Kebangsaan atau suku keturunan Indayati adalah suku Jawa, yang masih cenderung memegang teguh tradisi dan dalam bersikap cenderung berpijak nilai-nilai tradisi. Hal tersebut termaktub dalam beberapa ungkapan yang di ucapkan orang tuanya ketika memberikan wejangan. perhatikan kutipan berikut.

Lihatlah, sungguh setia mimi terhadap mintuno, dan sebaliknya. Kesimpulannya, sedangkan hewan yang cuma punya naluri, bisa setia dalam berpasangan hidup, apalagi semestinya manusia yang memiliki akal-budi, nalar, hati (Remy Sylado, 2007: 283).
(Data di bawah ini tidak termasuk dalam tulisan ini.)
-- ==== Sys2Proof/Tests/Slice0.lean ====
section
/-! SUPPORT. Tests on one step, with results from 95_test_vectors.md or by hand from the rules named, and the witnesses
that the hypotheses of the obligations can be met. -/

namespace Sys2Proof.Tests

open Sys2Proof Sys2Proof.Machine

/-! ### Helpers -/

/-- What an outcome shows of the next state; nothing where the step stops. -/
def seen {α : Type} (f : State → α) : Host.Outcome State Fault Refusal → Option α
  | .next t => some (f t)
  | _ => none

/-- The fault of an outcome, if any. -/
def faultOf : Host.Outcome State Fault Refusal → Option Fault
  | .fault f => some f
  | _ => none

/-- A memory with the given words from index `i` on. -/
def words (i : Nat) : List Word → Memory
  | [] => []
  | w :: ws => (words (i + 1) ws).pixWrite i (unpack w)

/-- IDLE, with a grid of `w` columns and `h` rows loaded with the words. -/
def grid (w h : Word) (ws : List Word) : State := { State.reset with width := w, height := h, pix := words 0 ws }

/-- The words 0 .. n-1 of a state. -/
def dump (n : Nat) (s : State) : List (Option Word) := (List.range n).map fun i => (s.pix.pixRead i).map pack

/-- A 2 × 1 grid in the given phase. -/
def busyAt (p : Phase) : State := { grid 2 1 [0xFF7F7F7F, 0xFFFAFAFA] with phase := p }

/-! ### Well-formedness and decoding (30_encoding.md R81, R84, R85) -/

theorem test_wf_refuses_reserved_bits : cmdRsvdZero 0x00000100 = false := by decide
theorem test_wf_refuses_reserved_opcode : cmdOpAssigned 0x00000003 = false := by decide
theorem test_wf_refuses_words : cmdWordWf 0x80000001 = false ∧ cmdWordWf 0x000000FF = false := by decide
theorem test_wf_accepts_words : cmdWordWf 0 = true ∧ cmdWordWf 1 = true ∧ cmdWordWf 2 = true := by decide
theorem test_capacity_range : ¬ Config.legalCapacity 0 ∧ ¬ Config.legalCapacity 1073740801 ∧
    Config.legalCapacity 1 ∧ Config.legalCapacity 1073740800 := by decide
theorem test_program_wf_refuses_word_outside : stmtWf 16 (.wr (.loc (.pix 16)) (.num 0)) = false ∧
    stmtWf 16 (.load 15 [.num 0, .num 0]) = false ∧ stmtWf 16 (.dump 15 2) = false ∧
    stmtWf 16 (.rd (.loc (.pix 15)) none) = true := by decide

theorem test_decode_nop : decode (0b00000000000000000000000000000000 : Word) = .ok .nop := by decide
theorem test_decode_dither : decode (0b00000000000000000000000000000001 : Word) = .ok .dither := by decide
theorem test_decode_verify : decode (0b00000000000000000000000000000010 : Word) = .ok .verify := by decide
theorem test_decode_illegal : decode 0x00000003 = .error .reservedOpcode ∧
    decode 0x00000101 = .error .reservedBits := by decide

/-! ### The datapath (95_test_vectors.md 2.1 to 2.3) -/

theorem test_error_table : [0, 1, 7, 8, 15, 16, 100, 127, 128, 129, 200, 254, 255].map
    (fun o : Byte => (thr o, satsub8 o (thr o), chanErr o (thr o))) =
    [(0, 0, 0), (0, 1, 0), (0, 7, 0), (0, 8, 1), (0, 15, 1), (0, 16, 2), (0, 100, 12), (0, 127, 15),
      (255, 0, 0), (255, 0, 0), (255, 0, 0), (255, 0, 0), (255, 0, 0)] := by decide
theorem test_satadd_table : [(0, 0), (127, 15), (113, 15), (112, 15), (240, 15), (250, 15), (255, 1), (255, 0)].map
    (fun p : Byte × Byte => satadd8 p.1 p.2) = [0, 142, 128, 127, 255, 255, 255, 255] := by decide
theorem test_satsub_stops_at_zero : satsub8 5 9 = 0 ∧ satsub8 255 0 = 255 := by decide
/-- Grid 4 × 3: (0,0) omits offset 3; (1,0) has all six; (3,2) has none (95_test_vectors.md 2.3). -/
theorem test_targets : targets 4 3 0 0 = [1, 2, 4, 5, 8] ∧ targets 4 3 1 0 = [2, 3, 4, 5, 6, 9] ∧
    targets 4 3 3 0 = [6, 7, 11] ∧ targets 4 3 0 2 = [9, 10] ∧ targets 4 3 3 2 = [] := by decide
/-- Grid 2 × 2: the target (2, 0) is dropped and does not wrap to (0, 1). Grid 1 × 3: (0,1) and (0,2) only. -/
theorem test_targets_do_not_wrap : targets 2 2 0 0 = [1, 2, 3] ∧ targets 1 3 0 0 = [1, 2] := by decide
/-- The pixel (0x44, 0x33, 0x22, 0x11) is the word 0x11223344 (95_test_vectors.md 2.8). -/
theorem test_packing : pack { r := 0x44, g := 0x33, b := 0x22, a := 0x11 } = 0x11223344 ∧
    (unpack 0x11223344).a = 0x11 := by decide

/-! ### Commands and engine steps -/

/-- 41_commands.md R131's example: STATUS stays 2. -/
theorem test_nop_keeps_done : seen State.statusWord (exec .nop { State.reset with done := true }) = some 2 := by decide
theorem test_nop_while_busy : seen State.statusWord (exec .nop (busyAt (.dithering 1))) = some 0x205 := by decide
/-- 95_test_vectors.md 2.7: accepted, STATUS = 1. -/
theorem test_dither_accepted : seen (fun t => (t.statusWord, t.phase))
    (exec .dither { grid 4 4 [] with done := true, twoTone := true }) = some (1, .dithering 0) := by decide
/-- 95_test_vectors.md 2.7: N = 2^32 exactly, so SIZE: STATUS = 0x304. -/
theorem test_dither_size_is_exact : seen State.statusWord (exec .dither (grid 0x10000 0x10000 [])) = some 0x304 := by decide
theorem test_verify_keeps_two_tone : seen (fun t => (t.statusWord, t.phase))
    (exec .verify { grid 1 1 [] with done := true, twoTone := true }) = some (9, .verifying) := by decide
theorem test_illegal_keeps_first_error : seen State.statusWord
    (cmdWrite 0x00000101 { State.reset with err := true, errCode := 3 }) = some 0x304 := by decide

/-- E1, step 0: the error goes to all three neighbours. -/
theorem test_pixel_step_E1 : seen (fun t => (dump 4 t, t.pixCount, t.phase))
    (engineStep (grid 2 2 [0xFF7F7F7F, 0xFF7F7F7F, 0xFF7F7F7F, 0xFF7F7F7F]).acceptDither) =
    some ([some 0xFF000000, some 0xFF8E8E8E, some 0xFF8E8E8E, some 0xFF8E8E8E], 1, .dithering 1) := by decide
/-- E5: 250 + 15 saturates. -/
theorem test_pixel_step_E5 : seen (dump 2) (engineStep (busyAt (.dithering 0))) =
    some [some 0xFF000000, some 0xFFFFFFFF] := by decide
/-- V2, step 1, at (1,0) of a 3 × 2 grid: offset (-1,+1) reaches (0,1). -/
theorem test_pixel_step_V2 : seen (dump 6) (engineStep { grid 3 2
      [0xFF000000, 0xFF0C0C0C, 0xFF0C0C0C, 0xFF0C0C0C, 0xFF0C0C0C, 0xFF000000] with phase := .dithering 1 }) =
    some [some 0xFF000000, some 0xFF000000, some 0xFF0D0D0D, some 0xFF0D0D0D, some 0xFF0D0D0D,
      some 0xFF010101] := by decide
theorem test_completion : seen (fun t => (t.statusWord, t.phase)) (engineStep (busyAt (.dithering 2))) =
    some (2, .idle) := by decide
/-- 95_test_vectors.md 2.5. -/
theorem test_verify_step : seen State.statusWord
      (engineStep { grid 1 1 [0xFF000000] with phase := .verifying }) = some 0x0A ∧
    seen State.statusWord (engineStep { grid 2 1 [0xFFFFFFFF, 0x7FFFFFFF] with phase := .verifying }) = some 2 := by decide
theorem test_engine_faults_on_unwritten : faultOf (engineStep (grid 2 1 [0xFF000000]).acceptDither) =
      some (.unwrittenRead .dither 1) ∧
    faultOf (engineStep (grid 2 1 [0xFF808080]).acceptVerify) = some (.unwrittenRead .verify 1) := by decide

/-! ### The host port (95_test_vectors.md 2.7, 2.8) -/

theorem test_bus_errors : [0x002, 0x020, 0xFFC, 0x1040].map (fun a : Word => seen State.port (memRead a State.reset)) =
    [some (some (.read 0 .error)), some (some (.read 0 .error)), some (some (.read 0 .error)),
      some (some (.read 0 .error))] := by decide
theorem test_id_reads : seen State.port (memRead 0x000 State.reset) = some (some (.read 0x41544B44 .okay)) := by decide
theorem test_status_write : seen State.statusWord
    (memWrite 0x00C 0xFFFFFFFF { State.reset with done := true, err := true, errCode := 4, twoTone := true }) =
    some 8 := by decide
theorem test_busy_pixel_write : seen (fun t => (t.statusWord, dump 2 t)) (memWrite 0x1000 0 (busyAt (.dithering 1))) =
    some (0x405, [some 0xFF7F7F7F, some 0xFFFAFAFA]) := by decide
theorem test_busy_width_write : seen (fun t => (t.statusWord, t.width)) (memWrite 0x010 9 (busyAt .verifying)) =
    some (0x405, 2) := by decide
theorem test_pixel_write : seen (dump 4) (memWrite 0x100C 0x11223344 State.reset) =
    some [none, none, none, some 0x11223344] := by decide
theorem test_unwritten_read : faultOf (memRead 0x1000 State.reset) = some (.unwrittenRead .host 0) := by decide
theorem test_reserved_errcode_refused : (match memRead 0x00C { State.reset with errCode := 5 } with
    | .refused (.reservedErrCode c) => c == 5 | _ => false) = true := by decide

/-! ### Steps, turns and host programs -/

/-- The first step after reset runs the word placed (log 13). -/
theorem test_fetch_word_runs : seen (fun t => (t.phase, t.port)) (step (State.reset.withFetchWord 32 1)) =
    some (.dithering 0, some (.write .okay)) := by decide
theorem test_table_words : decodeTableWord 32 0 = some .nop ∧ decodeTableWord 32 1 = some .dither ∧
    decodeTableWord 32 2 = some .verify ∧ decodeTableWord 32 3 = none := by decide
theorem test_reset_event : seen (fun t => (t.statusWord, t.pix, t.phase))
    (step { busyAt (.dithering 1) with err := true, turns := [.reset] }) = some (0, [], .idle) := by decide
theorem test_overlapped_write_dropped : seen (fun t => (t.width, t.hostOps))
    (step { State.reset with turns := [.resetOverlap], hostOps := [.write 0x010 7, .waitIdle] }) =
    some (0, [.waitIdle]) := by decide
theorem test_wait_idle_waits : seen State.hostOps
    (step { busyAt .verifying with turns := [.host], hostOps := [.waitIdle] }) = some [.waitIdle] := by decide
theorem test_engine_goes_first : seen State.phase (step { busyAt (.dithering 0) with hostOps := [.read 0] }) =
    some (.dithering 1) := by decide
/-- 30_encoding.md R89's example, and R88's LOAD. -/
theorem test_program : encodeProgram [.cmdDither, .load 0 [.pixel 0 0 0 255]] =
    [.write 0x008 0x00000001, .write 0x1000 0xFF000000] := by decide

/-! ### Witnesses: the hypotheses of the obligations can be met -/

/-- Two steps of a program that is loaded and whole: IDLE, the grid loaded, DITHER next, its turns fixed. -/
def ready : State := { grid 2 1 [0xFF7F7F7F, 0xFFFAFAFA] with
  turns := [.host, .engine, .engine, .engine], hostOps := [.write 0x008 1] }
Manawa kowe nesu, aja nganti gawe dosa. Srengenge aja nganti angslupn sadurunge nesumu ilang.” (Remy Sylado, 2007: 283). Apabila ungkapan tersebut dialihbahasakan dalam bahasa Indonesia menjadi “Bilamana kamu marah, jangan sampai berbuat dosa. Jangan sampai matahari keburu terbenam sebelum marahmu hilang.”
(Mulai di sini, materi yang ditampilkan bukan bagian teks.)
-- ==== Sys2Proof/Word.lean ====
section
/-!
DEFINITION. The small types every file speaks in: bytes, the numbered things the controller has three, four or six of,
instrument numbers, registry time, and the containers indexed by those numbers.
-/
namespace Sys2Proof

/-- A byte of a block or of a frame. -/
abbrev Byte := BitVec 8

/-- Station links 0, 1 and 2. -/
inductive Link where
  | l0 | l1 | l2
deriving DecidableEq, Repr

/-- One of four: lodgement lines 1 to 4, and filing slots F1 to F4. -/
inductive Quad where
  | q1 | q2 | q3 | q4
deriving DecidableEq, Repr

/-- Lodgement lines 1 to 4. -/
abbrev LineNo := Quad

/-- Filing slots F1 to F4. -/
abbrev FSlot := Quad

/-- Drives 1 to 6. -/
inductive DriveNo where
  | d1 | d2 | d3 | d4 | d5 | d6
deriving DecidableEq, Repr

/-- The two recording surfaces of a platter. -/
inductive Side where
  | s0 | s1
deriving DecidableEq, Repr

/-- One value for each link. -/
structure Three (α : Type) where
  a0 : α
  a1 : α
  a2 : α
deriving DecidableEq, Repr

/-- One value for each line, or for each filing slot. -/
structure Four (α : Type) where
  a1 : α
  a2 : α
  a3 : α
  a4 : α
deriving DecidableEq, Repr

/-- One value for each drive. -/
structure Six (α : Type) where
  a1 : α
  a2 : α
  a3 : α
  a4 : α
  a5 : α
  a6 : α
deriving DecidableEq, Repr

/-- An instrument number, day/sequence (spec 00, Conventions). -/
structure InstrNum where
  day : Nat
  seq : Nat
deriving DecidableEq, Repr

/-- Registry time: seconds and milliseconds (spec 00, Conventions). -/
structure Stamp where
  sec : Nat
  ms : Nat
deriving DecidableEq, Repr

/-- One side of one platter. -/
structure PlatterSide where
  platter : Nat
  side : Side
deriving DecidableEq, Repr

namespace Link

/-- The three links in order. -/
def all : List Link := [.l0, .l1, .l2]

/-- The number of a link. -/
def toNat : Link → Nat
  | .l0 => 0
  | .l1 => 1
  | .l2 => 2

/-- The link a number names, if it names one. -/
def ofNat? : Nat → Option Link
  | 0 => some .l0
  | 1 => some .l1
  | 2 => some .l2
  | _ => none

end Link

namespace Quad

/-- The four in order. -/
def all : List Quad := [.q1, .q2, .q3, .q4]

/-- The number, 1 to 4. -/
def toNat : Quad → Nat
  | .q1 => 1
  | .q2 => 2
  | .q3 => 3
  | .q4 => 4

/-- The one of four a number names, if it names one. -/
def ofNat? : Nat → Option Quad
  | 1 => some .q1
  | 2 => some .q2
  | 3 => some .q3
  | 4 => some .q4
  | _ => none

end Quad

namespace DriveNo

/-- The six drives in order. -/
def all : List DriveNo := [.d1, .d2, .d3, .d4, .d5, .d6]

/-- The number, 1 to 6. -/
def toNat : DriveNo → Nat
  | .d1 => 1
  | .d2 => 2
  | .d3 => 3
  | .d4 => 4
  | .d5 => 5
  | .d6 => 6

/-- The drive a number names, if it names one. -/
def ofNat? : Nat → Option DriveNo
  | 1 => some .d1
  | 2 => some .d2
  | 3 => some .d3
  | 4 => some .d4
  | 5 => some .d5
  | 6 => some .d6
  | _ => none

end DriveNo

namespace Side

/-- The number of a side. -/
def toNat : Side → Nat
  | .s0 => 0
  | .s1 => 1

/-- The side a byte names, if it names one. -/
def ofNat? : Nat → Option Side
  | 0 => some .s0
  | 1 => some .s1
  | _ => none

/-- The side turned over. -/
def other : Side → Side
  | .s0 => .s1
  | .s1 => .s0

end Side

namespace Three

variable {α : Type}

/-- The same value three times. -/
def const (a : α) : Three α := ⟨a, a, a⟩

/-- The value of one link. -/
def get (t : Three α) : Link → α
  | .l0 => t.a0
  | .l1 => t.a1
  | .l2 => t.a2

/-- One link's value replaced. -/
def set (t : Three α) (l : Link) (a : α) : Three α :=
  match l with
  | .l0 => { t with a0 := a }
  | .l1 => { t with a1 := a }
  | .l2 => { t with a2 := a }

end Three

namespace Four

variable {α : Type}

/-- The same value four times. -/
def const (a : α) : Four α := ⟨a, a, a, a⟩

/-- The value of one of the four. -/
def get (t : Four α) : Quad → α
  | .q1 => t.a1
  | .q2 => t.a2
  | .q3 => t.a3
  | .q4 => t.a4

/-- One value replaced. -/
def set (t : Four α) (q : Quad) (a : α) : Four α :=
  match q with
  | .q1 => { t with a1 := a }
  | .q2 => { t with a2 := a }
  | .q3 => { t with a3 := a }
  | .q4 => { t with a4 := a }

end Four

namespace Six

variable {α : Type}

/-- The same value six times. -/
def const (a : α) : Six α := ⟨a, a, a, a, a, a⟩

/-- The value of one drive. -/
def get (t : Six α) : DriveNo → α
  | .d1 => t.a1
  | .d2 => t.a2
  | .d3 => t.a3
  | .d4 => t.a4
  | .d5 => t.a5
  | .d6 => t.a6

/-- One drive's value replaced. -/
def set (t : Six α) (d : DriveNo) (a : α) : Six α :=
  match d with
  | .d1 => { t with a1 := a }
  | .d2 => { t with a2 := a }
  | .d3 => { t with a3 := a }
  | .d4 => { t with a4 := a }
  | .d5 => { t with a5 := a }
  | .d6 => { t with a6 := a }

end Six

/-- The key instrument numbers compare by: day first, then sequence (spec 00, Conventions).
A sequence is below 65,536 on the lanes (R197), so equal keys are equal numbers there. -/
def InstrNum.key (n : InstrNum) : Nat := n.day * 65536 + n.seq

/-- A stamp as one count of milliseconds, by which stamps compare. -/
def Stamp.toMs (t : Stamp) : Nat := t.sec * 1000 + t.ms

end Sys2Proof
end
Orang tua Indayati bertempat tinggal di Muntilan, begitu juga Indayati, dia lahir dan dibesarkan di daerah tersebut. Setelah menyelesaikan pendidikan SMU-nya, Indayati berpindah ke Semarang untuk menempuh pendidikan di Sekolah Asisten Apoteker, setelah menikah dengan Petruk, dia bertempat tinggal di Gunungpati, Semarang. Dalam segi spiritual, Indayati dan keluarganya menganut agama Islam sehingga pandangan hidup Indayati dipengaruhi oleh ajaran dan norma-norma agama Islam

Dalam novel Mimi lan Mintuno stereotip-stereotip tradisional terlihat menandai citra Indayati sebagai makhluk sosial, antara lain ditunjukkan oleh superioritas laki-laki dalam kultur masyarakat Indayati. Dalam keluarga suku Jawa seorang anak laki-laki mendapat tempat yang lebih tinggi dari pada perempuan. Ia akan lebih diutamakan daripada anak perempuan dalam segala aspek hidupnya. “Sebelum kawin dengan Petruk, dia bekerja di apotik besar di Ungaran. Dia keluar dari situ, sebab setelah nikah dengan Petruk, suaminya ini melarangnya bekerja” (Remy Sylado, 2007: 283). Dalam posisi demikian, secara sadar ataupun tidak sadar Indayati terpaksa menerima dan menyetujuinya sebagai sesuatu yang semestinya terjadi karena perempuan yang hidup dalam lingkungan tersebut sangat sulit untuk keluar dari nilai-nilai tradisional yang telah ada.